START SOURCE DATA

-- ==== Sys2Proof/Proofs/StepActs.lean ====
section
/-! The orders, the notices' drain, the link port, the lanes' pins and the clock as chains of acts, and with them every
step (`step_acts`). -/

namespace Sys2Proof.Machine

/-! ## The drain of ACKNOWLEDGE -/

/-- Places taken in the notice list. -/
def State.placed? (s : State) : Nat := s.notes.list.length

theorem NoticeList.offer_length (l : NoticeList) (r : Record) : l.list.length ≤ (l.offer r).list.length := by
  unfold NoticeList.offer
  split <;> simp

theorem State.placed?_endProcessing (s : State) (i : Fin 64) : s.placed? ≤ (s.endProcessing i).placed? := by
  unfold State.placed?
  rcases s.endProcessing_notes i with e | ⟨r, e⟩ <;> rw [e]
  exact NoticeList.offer_length _ r

theorem State.placed?_faultProcessing (s : State) (i : Fin 64) (f : FaultKind) :
    s.placed? ≤ (s.faultProcessing i f).placed? := by
  unfold State.placed?
  rcases s.faultProcessing_notes i f with e | ⟨r, e⟩ <;> rw [e]
  exact NoticeList.offer_length _ r

theorem State.placed?_commitProgress (s : State) (i : Fin 64) (d : Descriptor) (p : Progress) (b : Burst) :
    (s.commitProgress i d p b).placed? = s.placed? := by
  unfold State.placed?
  rw [State.apart.notes (s.commitProgress_apart i d p b)]
  rfl

theorem State.placed?_beginNext (s : State) : s.placed? ≤ s.beginNext.placed? := by
  have tally : ∀ (t : State) i d p b, t.placed? ≤ (t.tallyUnit i d p b).placed? := by
    intro t i d p b
    unfold State.tallyUnit
    dsimp only
    rw [← t.placed?_commitProgress i d p b]
    split
    · exact State.placed?_endProcessing _ i
    · exact le_rfl
  unfold State.beginNext
  repeat' split
  all_goals first | exact le_rfl | exact tally (s.goes .moving) _ _ _ _

theorem State.placed?_takeUp (s : State) : s.placed? ≤ s.takeUp.placed? := by
  unfold State.takeUp
  repeat' split
  · exact le_rfl
  · exact le_rfl
  · exact s.placed?_beginNext
  · unfold State.ask; split <;> exact le_rfl
  · exact State.placed?_beginNext (s.lowerRequest.goes .moving)

theorem State.placed?_cutAbove (s : State) (level : Nat) (stack : List StackEntry) :
    (s.cutAbove level stack).placed? = s.placed? := by
  induction stack generalizing s with
  | nil => rfl
  | cons e rest ih =>
    unfold State.cutAbove
    split
    · rfl
    · split
      · exact ih _
      · exact ih s

theorem State.placed?_perform (s : State) (c : Choice) : s.placed? ≤ (s.perform c).placed? := by
  cases c with
  | link =>
    change s.placed? ≤ s.startLink.placed?
    unfold State.startLink
    split
    · exact le_rfl
    · refine le_trans (le_of_eq ?_) (State.placed?_takeUp _)
      split
      · exact (s.placed?_cutAbove _ _).symm
      · rfl
  | source i =>
    change s.placed? ≤ (s.startBurst i).placed?
    unfold State.startBurst
    split
    · exact le_rfl
    · dsimp only
      split
      · refine le_trans ?_ (State.placed?_faultProcessing _ i _)
        exact le_rfl
      · refine le_trans ?_ (State.placed?_takeUp _)
        exact le_rfl
  | resume =>
    change s.placed? ≤ s.resume.placed?
    unfold State.resume
    split
    · exact le_rfl
    · refine le_trans (le_of_eq ?_) (State.placed?_takeUp _)
      split <;> rfl

/-- The reaction of the scheduler takes no notice out of the list. -/
theorem State.placed?_react (s : State) : s.placed? ≤ s.react.placed? := by
  have selects : ∀ t : State, s.placed? ≤ t.placed? → s.placed? ≤ t.select.placed? := by
    intro t h
    exact selection_induction (fun u => s.placed? ≤ u.placed?) (fun u c _ _ h => h.trans (u.placed?_perform c))
      (fun u _ h => h) _ t h
  have pushes : ∀ b, (s.push b).placed? = s.placed? := by
    intro b
    unfold State.push
    dsimp only
    split <;> rfl
  unfold State.react
  split
  · exact selects s le_rfl
  next b _ =>
    split
    · exact le_rfl
    · split
      next c _ => exact selects _ ((pushes b).symm.le.trans (State.placed?_perform _ c))
      · exact le_rfl

theorem State.fireEndAction_acts {m : Mode} (s : State) (i : Fin 64) :
    Acts ⟨m, .rest, s⟩ ⟨m, .rest, s.fireEndAction i⟩ := by
  unfold State.fireEndAction
  split
  · split
    · exact .one .event
    · exact .refl
  · exact .refl

/-- A free value is drawn. -/
theorem State.draw_acts {m : Mode} (s : State) :
    Acts ⟨m, .rest, s⟩ ⟨m, .rest, { s with freeCount := s.freeCount + 1 }⟩ :=
  .one (.aside (pending := s.pending) (phase := s.timePhase) (count := s.freeCount + 1) (lowered := s.lowered))

theorem State.firingReaction_acts {m : Mode} {s : State} (high : s.resetLow = false) :
    Acts ⟨m, .rest, s⟩ ⟨m, .rest, s.firingReaction⟩ := by
  unfold State.firingReaction
  dsimp only
  split
  · exact s.draw_acts.trans (State.react_acts high)
  · exact s.draw_acts

theorem State.drainReaction_acts {m : Mode} {s : State} (high : s.resetLow = false) :
    Acts ⟨m, .rest, s⟩ ⟨m, .rest, s.drainReaction⟩ := by
  unfold State.drainReaction
  dsimp only
  split
  · split
    · exact s.draw_acts.trans (State.react_acts high)
    · exact s.draw_acts
  · exact .refl

theorem State.react_resetLow (s : State) : s.react.resetLow = s.resetLow := State.still.resetLow s.still_react

theorem State.firingReaction_resetLow (s : State) : s.firingReaction.resetLow = s.resetLow := by
  unfold State.firingReaction
  dsimp only
  split
  · exact State.react_resetLow _
  · rfl

theorem State.drainReaction_resetLow (s : State) : s.drainReaction.resetLow = s.resetLow := by
  unfold State.drainReaction
  dsimp only
  split
  · split
    · exact State.react_resetLow _
    · rfl
  · rfl

theorem State.firingReaction_notes (s : State) : s.firingReaction.notes = s.notes := by
  unfold State.firingReaction
  dsimp only
  split
  next h =>
    simp only [Bool.and_eq_true, beq_iff_eq] at h
    exact h.2
  · rfl

theorem State.placed?_drainReaction (s : State) : s.placed? ≤ s.drainReaction.placed? := by
  unfold State.drainReaction
  dsimp only
  split
  · split
    · refine le_trans ?_ (State.placed?_react _)
      exact le_rfl
    · exact le_rfl
  · exact le_rfl

/-- One placement of the drain with its consequences (R145). -/
def State.drainStep (s : State) (r : Record) (rest : List Record) : State :=
  (((s.setNotes { s.notes with waiting := rest }).place (.report r)).drained r).drainReaction

theorem State.requeue_resetLow (s : State) (e : EndRecord) : (s.requeue e).resetLow = s.resetLow :=
  State.still.resetLow (s.still_requeue e)

theorem State.drainStep_resetLow (s : State) (r : Record) (rest : List Record) :
    (s.drainStep r rest).resetLow = s.resetLow := by
  refine (State.drainReaction_resetLow _).trans ?_
  cases r with
  | ended e =>
    have fired := State.still.resetLow (State.still_fireEndAction (State.firingReaction
      (((s.setNotes { s.notes with waiting := rest }).place (.report (.ended e))).requeue e)) e.slot)
    exact fired.trans ((State.firingReaction_resetLow _).trans (State.requeue_resetLow _ e))
  | faulted f => rfl

theorem State.drainStep_acts {s : State} {r : Record} {rest : List Record} (high : s.resetLow = false)
    (room : s.notes.list.length < noticePlaces) (waiting : s.notes.waiting = r :: rest) :
    Acts ⟨.drain, .rest, s⟩ ⟨.drain, .rest, s.drainStep r rest⟩ := by
  have place : Acts ⟨.drain, .rest, s⟩ ⟨.drain, .rest, s.drainPlace r rest⟩ := .one (.drains room waiting)
  refine place.trans ?_
  cases r with
  | ended e =>
    have placed : (s.drainPlace (.ended e) rest).resetLow = false := (State.requeue_resetLow _ e).trans high
    have fired := State.still.resetLow (State.still_fireEndAction (s.drainPlace (.ended e) rest).firingReaction e.slot)
    exact ((State.firingReaction_acts placed).trans (State.fireEndAction_acts _ e.slot)).trans
      (State.drainReaction_acts (fired.trans ((State.firingReaction_resetLow _).trans placed)))
  | faulted f => exact State.drainReaction_acts high

theorem State.placed?_drainStep (s : State) (r : Record) (rest : List Record) :
    s.placed? + 1 ≤ (s.drainStep r rest).placed? := by
  have placed : ∀ body, ((s.setNotes { s.notes with waiting := rest }).place body).placed? = s.placed? + 1 := by
    intro body
    simp [State.placed?, State.place]
  refine le_trans ?_ (State.placed?_drainReaction _)
  rw [← placed (.report r)]
  cases r with
  | ended e =>
    refine le_of_eq ?_
    unfold State.placed? State.drained
    rw [State.apart.notes (State.apart_fireEndAction _ _), State.firingReaction_notes,
      State.apart.notes (State.apart_requeue _ e)]
  | faulted f => exact le_rfl

/-- The drain is a chain of acts, and its fuel of 32 lasts till the list is full or nothing waits. -/
theorem drain_acts (fuel : Nat) {s : State} (high : s.resetLow = false) (k : Nat) :
    Acts ⟨.drain, .rest, s⟩ ⟨.drain, .rest, (drain fuel s k).1⟩ ∧ (drain fuel s k).1.resetLow = false ∧
      (noticePlaces ≤ s.placed? + fuel →
        noticePlaces ≤ (drain fuel s k).1.notes.list.length ∨ (drain fuel s k).1.notes.waiting = []) := by
  induction fuel generalizing s k with
  | zero => exact ⟨.refl, high, .inl⟩
  | succ fuel ih =>
    unfold drain
    split
    next room =>
      split
      next none => exact ⟨.refl, high, fun _ => .inr none⟩
      next r rest waiting =>
        obtain ⟨chain, high', ends⟩ := ih ((s.drainStep_resetLow r rest).trans high) (k + 1)
        refine ⟨(State.drainStep_acts high room waiting).trans chain, high', fun enough => ends ?_⟩
        have grows := s.placed?_drainStep r rest
        omega
    next full => exact ⟨.refl, high, fun _ => .inl (Nat.le_of_not_lt full)⟩

/-! ## The orders -/

/-- What the carrying out of an order does is a chain of acts: up to its answer, or up to its hold. -/
def OrderEnd.acts (s : State) : OrderEnd → Prop
  | .answered _ _ t => Acts ⟨.order, .rest, s⟩ ⟨.order, .rest, t⟩
  | .held t => Acts ⟨.order, .rest, s⟩ ⟨.plain, .rest, t⟩

theorem refusal_acts (outcome : OutcomeCode) (s : State) : (refusal outcome s).acts s := Relation.ReflTransGen.refl

theorem withField_acts {α : Type} {value : Option α} {s : State} {go : α → OrderEnd}
    (acts : ∀ x, value = some x → (go x).acts s) : (withField value s go).acts s := by
  unfold withField
  split
  · exact acts _ rfl
  · exact refusal_acts _ s

theorem withSlot_acts {operands : List Byte} {s : State} {go : Fin 64 → OrderEnd} (acts : ∀ i, (go i).acts s) :
    (withSlot operands s go).acts s := by
  unfold withSlot
  split
  · exact acts _
  · exact refusal_acts _ s

/-- A reaction after acts that leave RESET# as it is. -/
theorem Acts.react {m : Mode} {p : Point} {s t : State} (chain : Acts p ⟨m, .rest, t⟩) (same : t.resetLow = s.resetLow)
    (high : s.resetLow = false) : Acts p ⟨m, .rest, t.react⟩ :=
  Relation.ReflTransGen.trans chain (State.react_acts (same.trans high))

theorem OrderEnd.finish_acts {e : OrderEnd} {s : State} (code : Byte) (acts : e.acts s) :
    Acts ⟨.order, .rest, s⟩ ⟨.plain, .rest, e.finish code⟩ := by
  cases e with
  | answered outcome data t => exact Relation.ReflTransGen.trans acts (Acts.one .answers)
  | held t => exact acts

theorem runOrder_acts {code : Byte} {body : List Byte → State → OrderEnd}
    (acts : ∀ operands s, s.resetLow = false → lengthFits code operands.length = some true → (body operands s).acts s)
    (s : State) :
    Acts ⟨.plain, .rest, s⟩ ⟨.plain, .rest, runOrder code body s⟩ := by
  unfold runOrder
  split
  next n c operands turn =>
    split
    next same =>
      have takes : Acts ⟨.plain, .rest, s⟩ ⟨.order, .rest, s.carryOut n (c :: operands)⟩ := .one (.takes turn)
      have high : s.resetLow = false := ((s.orderInTurn_iff n (c :: operands)).mp turn).1
      dsimp only
      split
      next fits => exact takes.trans (OrderEnd.finish_acts code (acts operands _ high fits))
      next => exact takes.trans (OrderEnd.finish_acts code (refusal_acts _ _))
    next => exact .refl
  next => exact .refl
  next => exact .refl

theorem State.inState_iff {s : State} {i : Fin 64} {st : LiveState} :
    s.inState i st = true ↔ ∃ d p, s.slot i = .live st d p := by
  unfold State.inState
  cases s.slot i <;> simp [Slot.state]

section
variable (operands : List Byte) (s : State)

theorem orderDefine_acts : (orderDefine operands s).acts s := by
  refine withSlot_acts fun i => ?_
  split_ifs with state waits
  · exact refusal_acts _ s
  · exact refusal_acts _ s
  · refine withField_acts fun d record => ?_
    split_ifs with aligned inside
    · exact refusal_acts _ s
    · exact refusal_acts _ s
    · exact .one (.define (by simpa using state) (by simpa using waits) record (by simpa using aligned)
        (by simpa using inside))

theorem withRestingSlot_acts {go : Fin 64 → Descriptor → OrderEnd}
    (acts : ∀ i d, (s.slot i).atRest? = some d → s.waitingMark i = false → (go i d).acts s) :
    (withRestingSlot operands s go).acts s := by
  refine withSlot_acts fun i => ?_
  split
  · exact refusal_acts _ s
  next d resting =>
    split_ifs with waits
    · exact refusal_acts _ s
    · exact acts i d resting (by simpa using waits)

theorem rearmOrder_acts : (orderRearm operands s).acts s :=
  withRestingSlot_acts operands s fun _ _ resting waits => .one (.rearm resting waits)

theorem orderRelease_acts : (orderRelease operands s).acts s :=
  withRestingSlot_acts operands s fun _ _ resting waits => .one (.release resting waits)

theorem orderLaneSetup_acts (high : s.resetLow = false) : (orderLaneSetup operands s).acts s := by
  refine withField_acts fun n _ => withField_acts fun enabled _ => withField_acts fun direction _ =>
    withField_acts fun threshold bounds => withField_acts fun flush _ => ?_
  split_ifs with inUse
  · exact refusal_acts _ s
  · obtain ⟨least, most⟩ : 1 ≤ threshold ∧ threshold ≤ 32 := by
      unfold readThreshold at bounds
      split_ifs at bounds with both
      cases bounds
      exact both
    have sets : Acts ⟨.order, .rest, s⟩ ⟨.order, .rest, _⟩ :=
      .one (.laneSetup (enabled := enabled) (direction := direction) (flush := flush) (by simpa using inUse) least most)
    have settles := sets.trans (Acts.one (.exchange (n := n)))
    have same : ∀ l, (s.setLane n l).settleLane n ((s.setLane n l).lane n) = s.settleLane n l := by
      intro l
      rw [State.lane_setLane_self]
      simp [State.settleLane, State.setLane]
    rw [same] at settles
    exact Acts.react settles rfl high

theorem rangedAccess_acts (high : s.resetLow = false) (count : Nat) (kind : AccessKind) (length : kind.length = count) (pos : 1 ≤ count) :
    (rangedAccess s operands count kind).acts s := by
  unfold rangedAccess
  dsimp only
  split_ifs with range
  · have opens : Acts ⟨.order, .rest, s⟩ ⟨.plain, .rest, _⟩ :=
      .one (.opensAccess (s := s) (start := fieldAt operands 0 3) (kind := kind) (length ▸ pos) (length ▸ range))
    exact opens.react rfl high
  · exact refusal_acts _ s

theorem orderPeek_acts (high : s.resetLow = false) : (orderPeek operands s).acts s := by
  refine withField_acts fun count read => rangedAccess_acts operands s high count _ rfl ?_
  unfold readCount at read
  split_ifs at read with bounds
  cases read
  exact bounds.1

theorem orderPoke_acts (high : s.resetLow = false) (fits : lengthFits 0x51 operands.length = some true) : (orderPoke operands s).acts s := by
  refine rangedAccess_acts operands s high _ _ rfl ?_
  have long : 4 ≤ operands.length := by
    have row : orderLengths.lookup 0x51 = some (4, 195) := by decide
    simp only [lengthFits, row, Option.map_some, Option.some.injEq, Bool.and_eq_true, decide_eq_true_eq] at fits
    exact fits.1
  rw [List.length_drop]
  omega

END SOURCE DATA

PROBLEM DETAILS ▸
In the listing above, find the line with "unfold withField" and the line with "(high : s.resetLow = false) : Acts"; output exactly those lines and all lines between them.

RESULT ▸
  unfold withField
  split
  · exact acts _ rfl
  · exact refusal_acts _ s

theorem withSlot_acts {operands : List Byte} {s : State} {go : Fin 64 → OrderEnd} (acts : ∀ i, (go i).acts s) :
    (withSlot operands s go).acts s := by
  unfold withSlot
  split
  · exact acts _
  · exact refusal_acts _ s

/-- A reaction after acts that leave RESET# as it is. -/
theorem Acts.react {m : Mode} {p : Point} {s t : State} (chain : Acts p ⟨m, .rest, t⟩) (same : t.resetLow = s.resetLow)
    (high : s.resetLow = false) : Acts p ⟨m, .rest, t.react⟩ :=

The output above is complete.